Volume 14, Issue 1, 2016

Matter and Mind are Entangled in Two Streams of Images Guiding Behavior and Informing the Subject Through Awareness
Walter Freeman, Department of Molecular and Cell Biology, University of California at Berkeley, USA and Giuseppe Vitiello, Department of Physics, University of Salerno, Italy

Brains acquire knowledge by acting into the environment to confirm or reject hypotheses imagined from memory in the action-perception cycle. Memories are created and updated through phase transitions from a gas-like ground state to a liquid-like condensate that we model as a dissipative quantum field. Each retrieved memory is imposed in the amplitude modulation (AM) of a narrow band carrier frequency of a macroscopic wave packet in the beta-gamma range of brain waves. Brains imagine hypotheses about the world by copying AM patterns and mirroring them in time. We postulate that the AM patterns in forward thermodynamic time implements action (matter), while the time-reversed copy (mirrored time) governs perception (mind, awareness). They are entangled dynamical modes that we distinguish by patterns of phase modulation that accompany the AM patterns in the electrocorticogram.
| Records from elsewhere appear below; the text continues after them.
-- ==== Sys2Proof/Machine/Inflate.lean ====
section
/-!
DEFINITION. The DEFLATE decoder of the decompression lanes (R162-R164, R167, R168): raw RFC 1951 streams, the errors of the
manual in the order they are met, and the pre-transforms (R160, R161).
-/

namespace Sys2Proof.Machine

/-- The decoder's position: bits not yet taken, bits taken, bytes with the newest first (the chain's history below the
strip's own), and the strip's decoded bytes. -/
structure Inf where
  bits : List Bool
  used : Nat
  rev : List Byte
  n : Nat
  deriving DecidableEq, Repr

/-- A decoding step: a fault's detail code (DFL_LAST_ERR.DETAIL) with the position it left, or a value. -/
abbrev InfM (α : Type) := Except (Nat × Inf) α

/-- The bits of a byte, least significant first. -/
def byteBits (b : Byte) : List Bool := (List.range 8).map (fun i => bitOf b.toNat i)

/-- Take a number of bits, least significant first; the payload's end is TRUNCATED. -/
def takeBits : Nat → Inf → InfM (Nat × Inf)
  | 0, s => .ok (0, s)
  | k + 1, s =>
    match s.bits with
    | [] => .error (6, s)
    | b :: bs =>
      match takeBits k { s with bits := bs, used := s.used + 1 } with
      | .ok (v, s') => .ok (b2n b + 2 * v, s')
      | .error e => .error e

/-- One decoded byte; beyond the bound it is STRIP_OVERRUN (R167). -/
def putByte (bound : Nat) (b : Byte) (s : Inf) : InfM Inf :=
  if bound ≤ s.n then .error (9, s) else .ok { s with rev := b :: s.rev, n := s.n + 1 }

/-- Number of symbols with a code length. -/
def countLen (lens : List Nat) (l : Nat) : Nat := (lens.filter (fun x => x == l)).length

/-- First code of each length (RFC 1951, 3.2.2). -/
def firstCode (lens : List Nat) : Nat → Nat
  | 0 => 0
  | l + 1 => (firstCode lens l + (if l = 0 then 0 else countLen lens l)) * 2

/-- The codes of a list of code lengths: length, code, symbol. -/
def codeTable (lens : List Nat) : List (Nat × Nat × Nat) :=
  ((List.range lens.length).filter (fun s => lens.getD s 0 ≠ 0)).map
    (fun s => (lens.getD s 0, firstCode lens (lens.getD s 0) + countLen (lens.take s) (lens.getD s 0), s))

/-- Longest code length. -/
def maxLen (lens : List Nat) : Nat := lens.foldl max 0

/-- Decode one symbol: at most `fuel` more bits; a pattern that no symbol has is BAD_SYMBOL. -/
def huffSym (tab : List (Nat × Nat × Nat)) : Nat → Nat → Nat → Inf → InfM (Nat × Inf)
  | 0, _, _, s => .error (4, s)
  | f + 1, len, code, s =>
    match s.bits with
    | [] => .error (6, s)
    | b :: bs =>
      let s' : Inf := { s with bits := bs, used := s.used + 1 }
      let c := code * 2 + b2n b
      match tab.find? (fun t => t.1 == len + 1 && t.2.1 == c) with
      | some t => .ok (t.2.2, s')
      | none => huffSym tab f (len + 1) c s'

/-- A code: its table and its longest length. -/
structure Huff where
  tab : List (Nat × Nat × Nat)
  top : Nat
  deriving DecidableEq, Repr

def Huff.of (lens : List Nat) : Huff := ⟨codeTable lens, maxLen lens⟩
def Huff.sym (h : Huff) (s : Inf) : InfM (Nat × Inf) := huffSym h.tab h.top 0 0 s

/-- Code space used by a list of lengths, in units of 2^-15. -/
def codeSpace (lens : List Nat) : Nat := ((lens.filter (fun l => l ≠ 0)).map (fun l => 2 ^ (15 - l))).sum

/-- Length symbols 257-285: base and extra bits. -/
def lenBase : List (Nat × Nat) :=
  [(3, 0), (4, 0), (5, 0), (6, 0), (7, 0), (8, 0), (9, 0), (10, 0), (11, 1), (13, 1), (15, 1), (17, 1), (19, 2), (23, 2),
   (27, 2)] ++ [(31, 2), (35, 3), (43, 3), (51, 3), (59, 3), (67, 4), (83, 4), (99, 4), (115, 4), (131, 5), (163, 5),
   (195, 5), (227, 5), (258, 0)]

/-- Distance symbols 0-29: base and extra bits. -/
def distBase : List (Nat × Nat) :=
  [(1, 0), (2, 0), (3, 0), (4, 0), (5, 1), (7, 1), (9, 2), (13, 2), (17, 3), (25, 3), (33, 4), (49, 4), (65, 5), (97, 5),
   (129, 6)] ++ [(193, 6), (257, 7), (385, 7), (513, 8), (769, 8), (1025, 9), (1537, 9), (2049, 10), (3073, 10),
   (4097, 11), (6145, 11), (8193, 12), (12289, 12), (16385, 13), (24577, 13)]

/-- Copy a match. -/
def copyMatch (bound dist : Nat) : Nat → Inf → InfM Inf
  | 0, s => .ok s
  | k + 1, s =>
    match putByte bound (s.rev.getD (dist - 1) 0) s with
    | .ok s' => copyMatch bound dist k s'
    | .error e => .error e

/-- A length symbol: its length, the distance, the copy. -/
def matchStep (bound : Nat) (dist : Huff) (sym : Nat) (s : Inf) : InfM Inf := do
  if 285 < sym ∨ dist.top = 0 then .error (4, s)
  else
    let lb := lenBase.getD (sym - 257) (3, 0)
    let (x, s1) ← takeBits lb.2 s
    let (ds, s2) ← dist.sym s1
    if 29 < ds then .error (4, s2)
    else
      let db := distBase.getD ds (1, 0)
      let (y, s3) ← takeBits db.2 s2
      if (s3.rev.drop (db.1 + y - 1)).isEmpty then .error (5, s3) else copyMatch bound (db.1 + y) (lb.1 + x) s3

/-- The symbols of a compressed block up to its end-of-block code. -/
def blockData (bound : Nat) (lit dist : Huff) : Nat → Inf → InfM Inf
  | 0, s => .error (6, s)
  | f + 1, s =>
    match lit.sym s with
    | .error e => .error e
    | .ok (sym, s1) =>
      if sym = 256 then .ok s1
      else
        match (if sym < 256 then putByte bound (BitVec.ofNat 8 sym) s1 else matchStep bound dist sym s1) with
        | .error e => .error e
        | .ok s2 => blockData bound lit dist f s2

/-- Copy the bytes of a stored block. -/
def storedData (bound : Nat) : Nat → Inf → InfM Inf
  | 0, s => .ok s
  | k + 1, s =>
    match takeBits 8 s with
    | .error e => .error e
    | .ok (b, s1) =>
      match putByte bound (BitVec.ofNat 8 b) s1 with
      | .error e => .error e
      | .ok s2 => storedData bound k s2

/-- A stored block. -/
def storedBlock (bound : Nat) (s : Inf) : InfM Inf := do
  let (_, s1) ← takeBits ((8 - s.used % 8) % 8) s
  let (len, s2) ← takeBits 16 s1
  let (nlen, s3) ← takeBits 16 s2
  if len + nlen ≠ 0xFFFF then .error (2, s3) else storedData bound len s3

/-- Order in which the code-length code lengths are sent. -/
def clenOrder : List Nat := [16, 17, 18, 0, 8, 7, 9, 6, 10, 5, 11, 4, 12, 3, 13, 2, 14, 1, 15]

/-- Read fields of three bits. -/
def readThrees : Nat → Inf → InfM (List Nat × Inf)
  | 0, s => .ok ([], s)
  | k + 1, s =>
    match takeBits 3 s with
    | .error e => .error e
    | .ok (v, s1) =>
      match readThrees k s1 with
      | .error e => .error e
      | .ok (vs, s2) => .ok (v :: vs, s2)

/-- Read `total` code lengths, newest first in the accumulator. -/
def readLens (clen : Huff) (total : Nat) : Nat → List Nat → Inf → InfM (List Nat × Inf)
  | 0, acc, s => if acc.length = total then .ok (acc.reverse, s) else .error (3, s)
  | f + 1, acc, s =>
    if acc.length = total then .ok (acc.reverse, s)
    else
      match clen.sym s with
      | .error e => .error e
      | .ok (sym, s1) =>
        if sym < 16 then readLens clen total f (sym :: acc) s1
        else if sym = 16 ∧ acc = [] then .error (3, s1)
        else
          let eb := if sym = 16 then 2 else if sym = 17 then 3 else 7
          let base := if sym = 18 then 11 else 3
          match takeBits eb s1 with
          | .error e => .error e
          | .ok (x, s2) =>
            let v := if sym = 16 then acc.headD 0 else 0
            if total < acc.length + base + x then .error (3, s2)
            else readLens clen total f (List.replicate (base + x) v ++ acc) s2

/-- A dynamic block: its header, its codes, its data (R162). -/
def dynBlock (bound : Nat) (s : Inf) : InfM Inf := do
  let (a, s1) ← takeBits 5 s
  let (b, s2) ← takeBits 5 s1
  let (c, s3) ← takeBits 4 s2
  if 286 < a + 257 then .error (3, s3)
  else
    let (ls, s4) ← readThrees (c + 4) s3
    let clens := (List.range 19).map (fun i =>
      match ((List.range ls.length).filter (fun j => clenOrder.getD j 0 == i)).head? with
      | some j => ls.getD j 0
      | none => 0)
    if codeSpace clens ≠ 2 ^ 15 then .error (3, s4)
    else
      let (lens, s5) ← readLens (Huff.of clens) (a + 257 + (b + 1)) (a + 257 + (b + 1)) [] s4
      let lit := lens.take (a + 257)
      let dist := lens.drop (a + 257)
      let one := (dist.filter (fun l => l ≠ 0)) == [1]
      if codeSpace lit ≠ 2 ^ 15 ∨ (codeSpace dist ≠ 2 ^ 15 ∧ codeSpace dist ≠ 0 ∧ one = false) then .error (3, s5)
      else blockData bound (Huff.of lit) (Huff.of dist) (s5.bits.length + 1) s5

/-- The fixed codes. -/
def fixedLit : List Nat :=
  List.replicate 144 8 ++ List.replicate 112 9 ++ List.replicate 24 7 ++ List.replicate 8 8
def fixedDist : List Nat := List.replicate 32 5

/-- The blocks of a stream up to the end of the BFINAL block; `dyn` accepts dynamic blocks. -/
def inflateBlocks (dyn : Bool) (bound : Nat) : Nat → Inf → InfM Inf
  | 0, s => .error (6, s)
  | f + 1, s =>
    match takeBits 1 s with
    | .error e => .error e
    | .ok (fin, s1) =>
      match takeBits 2 s1 with
      | .error e => .error e
      | .ok (ty, s2) =>
        let r : InfM Inf :=
          if ty = 0 then storedBlock bound s2
          else if ty = 1 then blockData bound (Huff.of fixedLit) (Huff.of fixedDist) (s2.bits.length + 1) s2
          else if ty = 2 then (if dyn then dynBlock bound s2 else .error (8, s2))
          else .error (1, s2)
        match r with
        | .error e => .error e
        | .ok s3 => if fin = 1 then .ok s3 else inflateBlocks dyn bound f s3

/-- What decoding a strip yields: its decoded bytes and the detail code of its fault, 0 none. -/
structure Decoded where
  out : List Byte
  fault : Nat
  deriving DecidableEq, Repr

/-- Decode a strip's payload (R162-R168) with the chain's history (oldest first), its bound, whether dynamic blocks are
accepted, the trailer's CRC if it has one, and the payload offset at which a read is poisoned. -/
def inflate (dyn : Bool) (bound : Nat) (payload hist : List Byte) (crc poison : Option Nat) : Decoded :=
  let usable := match poison with | some p => payload.take p | none => payload
  let s0 : Inf := { bits := usable.flatMap byteBits, used := 0, rev := hist.reverse, n := 0 }
  match inflateBlocks dyn bound (s0.bits.length + 1) s0 with
  | .error (f, s) =>
    let hit := f == 6 && (match poison with | some p => decide (p < payload.length) | none => false)
    ⟨(s.rev.take s.n).reverse, if hit then 12 else f⟩
  | .ok s =>
    let out := (s.rev.take s.n).reverse
    if s.n < bound then ⟨out, 10⟩
    else if (s.used + 7) / 8 < payload.length then ⟨out, 7⟩
    else
      match crc with
      | some c => if crc32c out = c then ⟨out, 0⟩ else ⟨out, 11⟩
      | none => ⟨out, 0⟩

/-! ## Pre-transforms (R160, R161) -/

/-- Bytewise exclusive or. -/
def xorBytes (a b : List Byte) : List Byte := List.zipWith (fun x y => x ^^^ y) a b

/-- Four 2-bit codes as a byte. -/
def packFour (a b c e : Nat) : Byte := BitVec.ofNat 8 (a + 4 * b + 16 * c + 64 * e)

/-- The code of column k of the 8 whose low bits are `lo` and high bits `hi`. -/
def splitCode (lo hi : Byte) (k : Nat) : Nat := fld lo.toNat k 1 + 2 * fld hi.toNat k 1

/-- Inverse of the P2 plane split: low bits, then high bits. -/
def unsplitP2 (s : List Byte) : List Byte :=
  (List.zipWith (fun lo hi =>
    [packFour (splitCode lo hi 0) (splitCode lo hi 1) (splitCode lo hi 2) (splitCode lo hi 3),
     packFour (splitCode lo hi 4) (splitCode lo hi 5) (splitCode lo hi 6) (splitCode lo hi 7)])
    (s.take (s.length / 2)) (s.drop (s.length / 2))).flatten

/-- The bytes of a P2 line two by two: low bits and high bits of 8 columns. -/
def splitPairs : List Byte → List (Byte × Byte)
  | a :: b :: r =>
    let c : Nat → Nat := fun k => if k < 4 then fld a.toNat (2 * k) 2 else fld b.toNat (2 * (k - 4)) 2
    let lo := ((List.range 8).map (fun k => c k % 2 * 2 ^ k)).sum
    let hi := ((List.range 8).map (fun k => c k / 2 * 2 ^ k)).sum
    (BitVec.ofNat 8 lo, BitVec.ofNat 8 hi) :: splitPairs r
  | _ => []

/-- The plane split S of a P2 line (R160). -/
def splitP2 (l : List Byte) : List Byte := (splitPairs l).map Prod.fst ++ (splitPairs l).map Prod.snd

/-- Cut bytes into whole lines of n bytes; a partial line is left out. -/
def wholeLines (n : Nat) : Nat → List Byte → List (List Byte)
  | 0, _ => []
  | k + 1, bs => if n ≤ bs.length ∧ 0 < n then bs.take n :: wholeLines n k (bs.drop n) else []

/-- R161: invert the pre-transform over the lines of a strip. -/
def inverseLines (mode pre : Nat) : List Byte → List (List Byte) → List (List Byte)
  | _, [] => []
  | prev, t :: ts =>
    if pre = 1 then
      let s := xorBytes t prev
      (if mode = 1 then unsplitP2 s else s) :: inverseLines mode pre s ts
    else if pre = 2 then
      let o := List.zipWith (fun x y => x + y) t prev
      o :: inverseLines mode pre o ts
    else t :: inverseLines mode pre prev ts

/-- R160: the pre-transform over the lines of a strip. -/
def forwardLines (mode pre : Nat) : List Byte → List (List Byte) → List (List Byte)
  | _, [] => []
  | prev, l :: ls =>
    if pre = 1 then
      let s := if mode = 1 then splitP2 l else l
      xorBytes s prev :: forwardLines mode pre s ls
    else if pre = 2 then List.zipWith (fun x y => x - y) l prev :: forwardLines mode pre l ls
    else l :: forwardLines mode pre prev ls

end Sys2Proof.Machine
end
How to Back up or Refute Quantum Theories of Consciousness
Elias Okón and Miguel Ángel Sebastián, Institute for Philosophical Research, National Autonomous University of México Coyoacán, México

Since the early days of quantum theory, both physicists and philosophers have speculated about the idea of a fundamental link between consciousness and quantum mechanics. In particular, it has been suggested that consciousness might be the key to the solution of the quantum measurement problem - the question of deciding under which circumstances, if at all, the wave function collapses. Inspired by this possibility, the thought has been promoted that the quantum level of description is the one at which we should look if we want to provide a satisfactory theory of consciousness. Is it, however, empirically possible to determine whether or not consciousness is related to the collapse of the wave function? Some have suggested that it is not while others have argued that it is possible to show that they are not related. In this paper we will argue that, even though existing proposals that claim to show that consciousness is not related to collapse do not work (because they are based on a misunderstanding of either the quantum theories in question or the notion of consciousness in play), it is empirically possible to test such claims. Then, based on the fact that any quantum state possesses with certainty a specfific property, we will present a concrete empirical way by which the issue could be settled.


On the Possibility and Reality of Introspection
Michel Bitbol, Archives Husserl, ENS/CNRS, Paris, France and Claire Petitmengin, Institut Mines-Télécom, Paris, France

Conflicting claims have been made about whether introspection can be reliable at all. Lots of objections have been formulated against it in classical and modern literature. We thus list these objections and outline some replies, in addition to some theoretical rebuttals based on contemporary philosophy of science. We further point out that these objections target an abstract image of introspection rather than introspection per se. Accordingly, we describe one of the currently available methods that we ourselves practice: the elicitation (or micro-phenomenological) interview method. Our aim is to show that, irrespective of its alleged theoretical "impossibility", introspection is made real by this kind of method which incorporates replies to most standard objections.


Physicalism, Truth, and the Pinocchio Paradox
Laureana Luna, Department of Philosophy, IES Francisco Marin, Siles, Spain

We develop an argument sketched by Luna (2011) based on the Pinocchio paradox, which was proposed by Eldridge-Smith and Eldridge-Smith (2010). We show that, upon plausible assumptions, the claim that mental states supervene on bodily states leads to the conclusion that some proposition is both paradoxical and not paradoxical. In order to show how the presence of paradoxes can be harnessed for philosophical argumentation, we also present a couple of related arguments.